Chanced upon this interview in the SOLiD community but the thread was missing two days after. Oh well here's the
google cache link
P.S. if there's a valid reason why it was taken off please inform me, will do the same..
Update:
the page is up again
Recently we had the chance to talk with
Frank You from the Department of Plant Sciences at U. C. Davis and the Genomics and Gene Dsicovery Research Unit of the USDA-ARS about his publication in
BMC Genomics,
Annotation-based genome-wide SNP discovery in the large and complex Aegilops tauschii genome using next-generation sequencing without a reference genome sequence.*
You are discovering genome wide SNPs in plant species. What is the reason you want to discover these SNPs?
Genome-wide SNPs are important resources for marker-assisted selection in breeding and high-dense genetic mapping construction which is required for map-based cloning and whole genome sequencing. In our study, we discovered genome-wide SNPs in
Aegilops tauschii, the diploid ancestor of the wheat D genome, with a genome size of 4.02 Gb, of which 90% is repetitive sequences. We are using these SNPs to construct a high-dense genetic map for wheat D genome sequencing.
Please briefly explain the challenges you faced, and the solution you came to, in order to do this in the absence of a reference.
We have no
reference sequences available for
Ae. tauschii SNP discovery.

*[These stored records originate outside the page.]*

-- ==== Sys2Proof/Machine/State.lean ====
section
/-! DEFINITION. The state of one L7 package as plain data, the reasons a step can stop, and the state right after a
cold reset. Collections are tables: lists of a numeric key and a value. Each field cites the rule that names it. -/

namespace Sys2Proof.Machine

open Sys2Proof

/-- A table: key and value. Tables of words and bytes are kept sorted with no entry at the default. -/
abbrev Tab (α : Type) := List (Nat × α)

/-! ### Threads and warps -/

/-- R107: an active loop: its counter, its start and the first run after its body. -/
structure Loop where
  lcn : Nat
  start : VAddr
  stop : VAddr
  deriving DecidableEq, Repr

/-- Where a thread stands with respect to its next instruction. -/
inductive Status where
  /-- It may be chosen when it is ready (R138); STATE 2, 3 or 4 of R320. -/
  | running
  /-- R109: it has exited; STATE 1. -/
  | exited
  /-- R141, R314: stopped at a faulting instruction until its warp enters the handler. -/
  | stopped
  /-- R144: it waits with its slot free, in the wait of that number; STATE 6 for LAUNCH.PARK, JOIN and EVWAIT. -/
  | waiting (w : Nat)
  /-- R327: it waits for the reply to the service entry of that number; STATE 5. -/
  | service (seq : BitVec 32) (d : Nat)
  deriving DecidableEq, Repr

/-- R320: the cause and address a lane recorded when it entered a handler. -/
structure LaneCause where
  code : BitVec 16
  addr : BitVec 64
  deriving DecidableEq, Repr

/-- R9: the architectural state of one thread, with the fields that say when its next run may start. -/
structure Thread where
  /-- R9: PC. -/
  pc : VAddr
  /-- R9: run position, 0 to 23. -/
  pos : BitVec 5
  /-- R324: it has executed PREACK at the level it is in. -/
  acked : Bool
  /-- R320: the header of the run the thread stands inside; zero at a run header. -/
  rhdr : BitVec 32
  /-- R362: the run address of the run the thread stands inside. -/
  runAt : VAddr
  /-- R27: it came to its run address by falling through the end of a run. -/
  fell : Bool
  /-- R10: the V registers of the thread's lane, by number. -/
  regs : Tab Word
  /-- R9: P0 to P11. -/
  preds : BitVec 12
  /-- R16: LC0 to LC2. -/
  lcs : Tab Word
  /-- R107: active loops, innermost first. -/
  loops : List Loop
  /-- R30: the hidden return stack, newest first, at most 16 entries. -/
  hidden : List VAddr
  /-- R9: return-spill depth. -/
  spill : BitVec 9
  status : Status
  /-- R362: the cycle from which the thread stands at its current instruction or run. -/
  readySince : Nat
  /-- R143: the cycle in which it became ready for its current run; none while it is not. -/
  readyAt : Option Nat
  /-- R110: SLEEP holds the next run back until this cycle. -/
  notBefore : Nat
  /-- R110: YIELD holds the thread back from one arbitration. -/
  yielded : Bool
  /-- R110: the pending WAITF mask. -/
  wmask : BitVec 12
  /-- R321: causes by level, the current level first. -/
  causes : List LaneCause
  /-- R331: the address of a data error not yet raised, by the 56 bits of PDADDR; zero when none. -/
  pdaddr : BitVec 56
  /-- R331: a cause that it takes at its first instruction not yet issued, once the wait it stands in has ended. -/
  owed : Option LaneCause
  deriving DecidableEq, Repr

For short reads generated by next-generation sequencing platforms, especially SOLiD™ and Solexa, the major challenge is mapping errors, when short reads in one genotype are mapped to short reads in another genotype in highly repetitive, complex genomes. Our idea is to reduce the complexity of the genome.

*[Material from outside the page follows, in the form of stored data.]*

/-- R391: a slot for a new key: the lowest free one, or that of the smallest count. -/
def counterSlot (t : Tab Counter) : Nat :=
  match (List.range (t.length + 1)).find? fun i => (Tab.get? t i).isNone && decide (i < 16384) with
  | some i => i
  | none =>
    (t.foldl (fun (best : Option (Nat × Nat)) e => match best with
      | none => some (e.1, e.2.count)
      | some b => if e.2.count < b.2 then some (e.1, e.2.count) else some b) none).map (·.1) |>.getD 0

def counterOf (t : Tab Counter) (ctx page : Nat) : Option (Nat × Counter) := t.find? fun e => e.2.ctx = ctx && e.2.page == page

/-- R391, R392: a request to the host adds one to the page's counter; reaching THRESH it posts a hot-page entry, or is set back
when the queue is full. -/
def State.countHot (s : State) (ctx line : Nat) : State :=
  match s.virtualOf ctx (line * 128) with
  | none => s
  | some va =>
    let page := va / 65536
    let (i, n) := match counterOf s.host.counters ctx page with | some (i, c) => (i, c.count) | none => (counterSlot s.host.counters, 0)
    let n' := min 65535 (n + 1)
    let hot := decide (n + 1 = s.threshold)
    let room := decide ((s.host.hpnNext - s.host.hpnCons).toNat + s.host.notices.length < s.sys.hpncnt.toNat)
    let count := if hot && !room then s.threshold - 1 else n'
    let notices := if hot && room then
        s.host.notices ++ [⟨1, ctx, BitVec.ofNat 56 (page * 65536), 0, BitVec.ofNat 16 n', 0⟩] else s.host.notices
    { s with host := { s.host with counters := Tab.put s.host.counters i ⟨ctx, page, count⟩, notices := notices } }

/-- A request of the bridge to the host, once for each half and kind. A request for host memory counts on its page. -/
def State.askHost (s : State) (ctx line : Nat) (half : Bool) (op : BridgeOp) : State :=
  if s.mem.bridge.contains ⟨line, half, op⟩ then s
  else
    let s1 : State := { s with mem := { s.mem with bridge := s.mem.bridge ++ [⟨line, half, op⟩] } }
    if isHost (line * 128) then s1.countHot ctx line else s1

/-- R396, R398: whether a device access may be performed on a half as it stands, else what is asked of the host. `write` covers
stores, atomics, engine writes and die-exclusive grants; `full`: a store that covers all 64 bytes. -/
def halfNeeds (host : Bool) (h : Half) (write full : Bool) : Option BridgeOp :=
  if host then
    match h with
    | .i => some (if !write then .rdShared else if full then .itoMWr else .rdOwn)
    | .s => if write then some .rdOwn else none
    | _ => none
  else
    match h with
    | .i => none
    | .s => if write then some .biSnpInv else none
    | _ => some (if write then .biSnpInv else .biSnpData)

/-- R381, R383, R396, R398: makes a line's home ready for an access to the bytes of a mask. An engine-owned or migrating line holds
everyone but its own commands; a lease of another die is recalled, and that of the same die too when `global` says that the
access is performed at the home itself. Answers whether the access may be performed now. -/
def State.openHome (s : State) (line ctx : Nat) (mask : LineMask) (write atomic : Bool) (die : Option Nat) (global : Bool)
    (engine : Option (Nat × Nat)) : Bool × State :=
  let h := s.home line
  let held := match h.dir with
    | .engine owners => (match engine with | some o => write && !owners.contains o | none => true)
    | .migrating => engine == none
    | _ => false
  if held then (false, s)
  else if (!write || atomic) && !s.lineHeld line then (false, s.askDram line ctx engine.isSome)
  else
    let s1 := match h.dir with | .diex d => if some d == die && !global then s else s.recall line | _ => s
    let host := isHost (line * 128)
    (halvesOf mask).foldl (fun (ok, t) i =>
      match halfNeeds host ((t.home line).half i) write (!atomic && halfMask mask i == BitVec.allOnes 64) with
      | some op => (false, t.askHost ctx line i op)
      | none => (ok, if host && write then t.putHome line ((t.home line).setHalf i .m) else t)) (true, s1)

/-- R241: the same for an ownership request, which contends with the others for the line. -/
def State.openOwned (s : State) (line ctx : Nat) (mask : LineMask) (atomic : Bool) (die : Option Nat) (global : Bool)
    (engine : Option (Nat × Nat)) (index : Nat) (mine : HomeReq → Bool) : Bool × State :=
  match s.openHome line ctx mask true atomic die global engine with
  | (true, t) => t.contend line (some index) mine
  | r => r

end Sys2Proof.Machine
end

It is assumed that most genes are in a single-copy dose in a genome, and sequences of duplicated genes are usually diverged to such an extent that most of their reads do not cluster together. Therefore, the read depth (number of reads of the same nucleotide position) mapped to coding sequences of known genes estimates the expected read depth of all single-copy sequences in a genome. Sequences showing greater read depth are assumed to be from duplicated or repeated sequences. To implement this rationale, shallow genome coverage by long Roche 454 sequences is used to identify genic sequences by homology search against gene databases. Multiple genome coverages of short SOLiD™ or Solexa sequences are then used to estimate the read depth of genic sequences in a population of SOLiD™ or Solexa reads. The estimate is in turn used to identify (annotate) the remaining single-copy Roche 454 reads.
This combination of Roche 454 and SOLiD™ or Solexa platforms combines the long length of Roche 454 reads with the high coverage of the SOLiD™/Solexa sequencing platforms, thus reducing costs associated with the development of
reference sequence. Short SOLiD™ or Solexa reads are mapped and aligned to the Roche 454 reads or contigs with short-read mapping tools. After the annotation of all sequences, SNPs are called and filtered.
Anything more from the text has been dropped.